> _TASK OBJECTIVE_: The required output is the line containing "with it. -/" followed by each line through the end of the data below, repeated exactly and with nothing added.

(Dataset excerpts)
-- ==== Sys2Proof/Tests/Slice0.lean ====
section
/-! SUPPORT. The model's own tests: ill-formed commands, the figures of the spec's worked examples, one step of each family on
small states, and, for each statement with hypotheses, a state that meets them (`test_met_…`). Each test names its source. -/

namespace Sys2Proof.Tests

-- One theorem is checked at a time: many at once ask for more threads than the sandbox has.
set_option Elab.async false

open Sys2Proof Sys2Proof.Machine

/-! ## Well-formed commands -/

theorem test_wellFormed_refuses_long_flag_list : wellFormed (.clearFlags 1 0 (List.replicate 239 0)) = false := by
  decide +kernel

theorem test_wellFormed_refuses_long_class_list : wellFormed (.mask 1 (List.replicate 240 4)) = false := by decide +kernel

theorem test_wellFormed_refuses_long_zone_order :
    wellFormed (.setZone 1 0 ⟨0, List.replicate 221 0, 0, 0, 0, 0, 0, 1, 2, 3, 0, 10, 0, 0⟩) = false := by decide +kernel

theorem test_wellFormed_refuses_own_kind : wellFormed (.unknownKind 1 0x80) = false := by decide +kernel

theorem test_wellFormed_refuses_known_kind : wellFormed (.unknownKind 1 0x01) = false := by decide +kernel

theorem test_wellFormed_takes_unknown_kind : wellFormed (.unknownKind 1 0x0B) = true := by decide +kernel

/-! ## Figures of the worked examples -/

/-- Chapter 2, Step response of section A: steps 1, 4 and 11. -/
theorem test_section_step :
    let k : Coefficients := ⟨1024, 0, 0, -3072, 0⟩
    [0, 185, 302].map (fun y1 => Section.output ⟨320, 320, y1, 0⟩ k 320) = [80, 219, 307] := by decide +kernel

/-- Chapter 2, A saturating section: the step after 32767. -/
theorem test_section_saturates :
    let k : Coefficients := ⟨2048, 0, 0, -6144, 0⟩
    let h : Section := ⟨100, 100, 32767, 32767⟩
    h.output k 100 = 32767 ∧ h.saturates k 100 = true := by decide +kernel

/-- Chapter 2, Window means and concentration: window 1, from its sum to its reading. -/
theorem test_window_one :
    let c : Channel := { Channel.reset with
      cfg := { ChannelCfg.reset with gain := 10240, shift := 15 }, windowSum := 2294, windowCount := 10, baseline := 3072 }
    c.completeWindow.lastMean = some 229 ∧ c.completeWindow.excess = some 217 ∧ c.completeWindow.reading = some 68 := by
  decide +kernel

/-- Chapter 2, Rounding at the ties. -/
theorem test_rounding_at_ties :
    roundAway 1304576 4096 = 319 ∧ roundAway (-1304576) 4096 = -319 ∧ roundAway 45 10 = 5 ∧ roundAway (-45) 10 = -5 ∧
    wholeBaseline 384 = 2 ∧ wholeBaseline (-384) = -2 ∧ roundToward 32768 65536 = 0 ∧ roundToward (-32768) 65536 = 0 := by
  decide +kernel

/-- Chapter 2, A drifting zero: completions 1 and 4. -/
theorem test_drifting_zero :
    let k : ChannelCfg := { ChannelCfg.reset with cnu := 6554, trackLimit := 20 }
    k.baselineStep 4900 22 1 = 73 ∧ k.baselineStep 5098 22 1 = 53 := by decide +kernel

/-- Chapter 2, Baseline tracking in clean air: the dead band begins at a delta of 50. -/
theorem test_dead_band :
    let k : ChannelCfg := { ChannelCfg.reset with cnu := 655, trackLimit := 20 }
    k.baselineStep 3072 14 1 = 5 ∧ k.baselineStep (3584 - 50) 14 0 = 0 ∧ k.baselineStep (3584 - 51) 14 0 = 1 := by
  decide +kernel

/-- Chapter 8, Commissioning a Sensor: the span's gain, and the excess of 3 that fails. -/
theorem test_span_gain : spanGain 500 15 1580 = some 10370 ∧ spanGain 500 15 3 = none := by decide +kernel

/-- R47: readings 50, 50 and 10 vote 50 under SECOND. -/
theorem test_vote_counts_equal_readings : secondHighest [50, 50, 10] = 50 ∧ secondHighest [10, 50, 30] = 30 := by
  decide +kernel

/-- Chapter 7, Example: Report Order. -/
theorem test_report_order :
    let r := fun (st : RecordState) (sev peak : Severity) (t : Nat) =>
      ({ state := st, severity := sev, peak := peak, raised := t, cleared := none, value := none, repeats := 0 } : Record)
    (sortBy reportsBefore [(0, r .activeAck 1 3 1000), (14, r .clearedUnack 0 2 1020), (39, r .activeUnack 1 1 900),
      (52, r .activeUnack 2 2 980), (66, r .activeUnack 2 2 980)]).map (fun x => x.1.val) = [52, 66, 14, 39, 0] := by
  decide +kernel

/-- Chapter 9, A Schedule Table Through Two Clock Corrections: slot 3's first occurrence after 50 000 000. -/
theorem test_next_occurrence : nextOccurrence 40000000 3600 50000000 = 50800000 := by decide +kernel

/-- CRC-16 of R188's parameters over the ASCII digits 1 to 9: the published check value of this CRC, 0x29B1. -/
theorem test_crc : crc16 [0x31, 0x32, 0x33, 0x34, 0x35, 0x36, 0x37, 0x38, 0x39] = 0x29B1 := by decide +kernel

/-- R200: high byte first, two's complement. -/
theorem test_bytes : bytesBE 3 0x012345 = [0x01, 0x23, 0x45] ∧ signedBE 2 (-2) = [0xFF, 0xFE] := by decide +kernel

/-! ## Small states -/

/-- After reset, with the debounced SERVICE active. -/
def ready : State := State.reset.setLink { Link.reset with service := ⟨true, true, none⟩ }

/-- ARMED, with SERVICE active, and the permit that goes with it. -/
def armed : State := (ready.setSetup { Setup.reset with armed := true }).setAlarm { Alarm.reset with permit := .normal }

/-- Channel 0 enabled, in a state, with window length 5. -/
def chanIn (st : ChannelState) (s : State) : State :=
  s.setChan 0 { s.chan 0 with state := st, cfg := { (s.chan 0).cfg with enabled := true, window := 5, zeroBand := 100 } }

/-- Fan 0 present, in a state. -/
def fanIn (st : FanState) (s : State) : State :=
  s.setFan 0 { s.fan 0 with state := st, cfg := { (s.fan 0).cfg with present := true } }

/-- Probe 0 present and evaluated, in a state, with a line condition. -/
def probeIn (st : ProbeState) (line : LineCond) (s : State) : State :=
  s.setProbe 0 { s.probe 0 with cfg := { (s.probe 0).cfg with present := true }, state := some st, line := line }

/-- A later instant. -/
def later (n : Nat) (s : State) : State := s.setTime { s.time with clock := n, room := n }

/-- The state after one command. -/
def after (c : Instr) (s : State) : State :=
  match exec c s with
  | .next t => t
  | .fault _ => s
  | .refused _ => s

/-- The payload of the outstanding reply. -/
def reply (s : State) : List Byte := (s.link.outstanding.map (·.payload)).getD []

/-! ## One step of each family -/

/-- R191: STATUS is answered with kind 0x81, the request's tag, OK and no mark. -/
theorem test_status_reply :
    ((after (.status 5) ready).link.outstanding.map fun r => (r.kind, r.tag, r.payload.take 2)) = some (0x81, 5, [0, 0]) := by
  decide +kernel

> _RESPONSE BOX_:
/-- ARMED, with SERVICE active, and the permit that goes with it. -/
def armed : State := (ready.setSetup { Setup.reset with armed := true }).setAlarm { Alarm.reset with permit := .normal }

/-- Channel 0 enabled, in a state, with window length 5. -/
def chanIn (st : ChannelState) (s : State) : State :=
  s.setChan 0 { s.chan 0 with state := st, cfg := { (s.chan 0).cfg with enabled := true, window := 5, zeroBand := 100 } }

/-- Fan 0 present, in a state. -/
def fanIn (st : FanState) (s : State) : State :=
  s.setFan 0 { s.fan 0 with state := st, cfg := { (s.fan 0).cfg with present := true } }

/-- Probe 0 present and evaluated, in a state, with a line condition. -/
def probeIn (st : ProbeState) (line : LineCond) (s : State) : State :=
  s.setProbe 0 { s.probe 0 with cfg := { (s.probe 0).cfg with present := true }, state := some st, line := line }

/-- A later instant. -/
def later (n : Nat) (s : State) : State := s.setTime { s.time with clock := n, room := n }

/-- The state after one command. -/
def after (c : Instr) (s : State) : State :=
  match exec c s with
  | .next t => t
  | .fault _ => s
  | .refused _ => s

/-- The payload of the outstanding reply. -/
def reply (s : State) : List Byte := (s.link.outstanding.map (·.payload)).getD []

/-! ## One step of each family -/

/-- R191: STATUS is answered with kind 0x81, the request's tag, OK and no mark. -/
theorem test_status_reply :
    ((after (.status 5) ready).link.outstanding.map fun r => (r.kind, r.tag, r.payload.take 2)) = some (0x81, 5, [0, 0]) := by
  decide +kernel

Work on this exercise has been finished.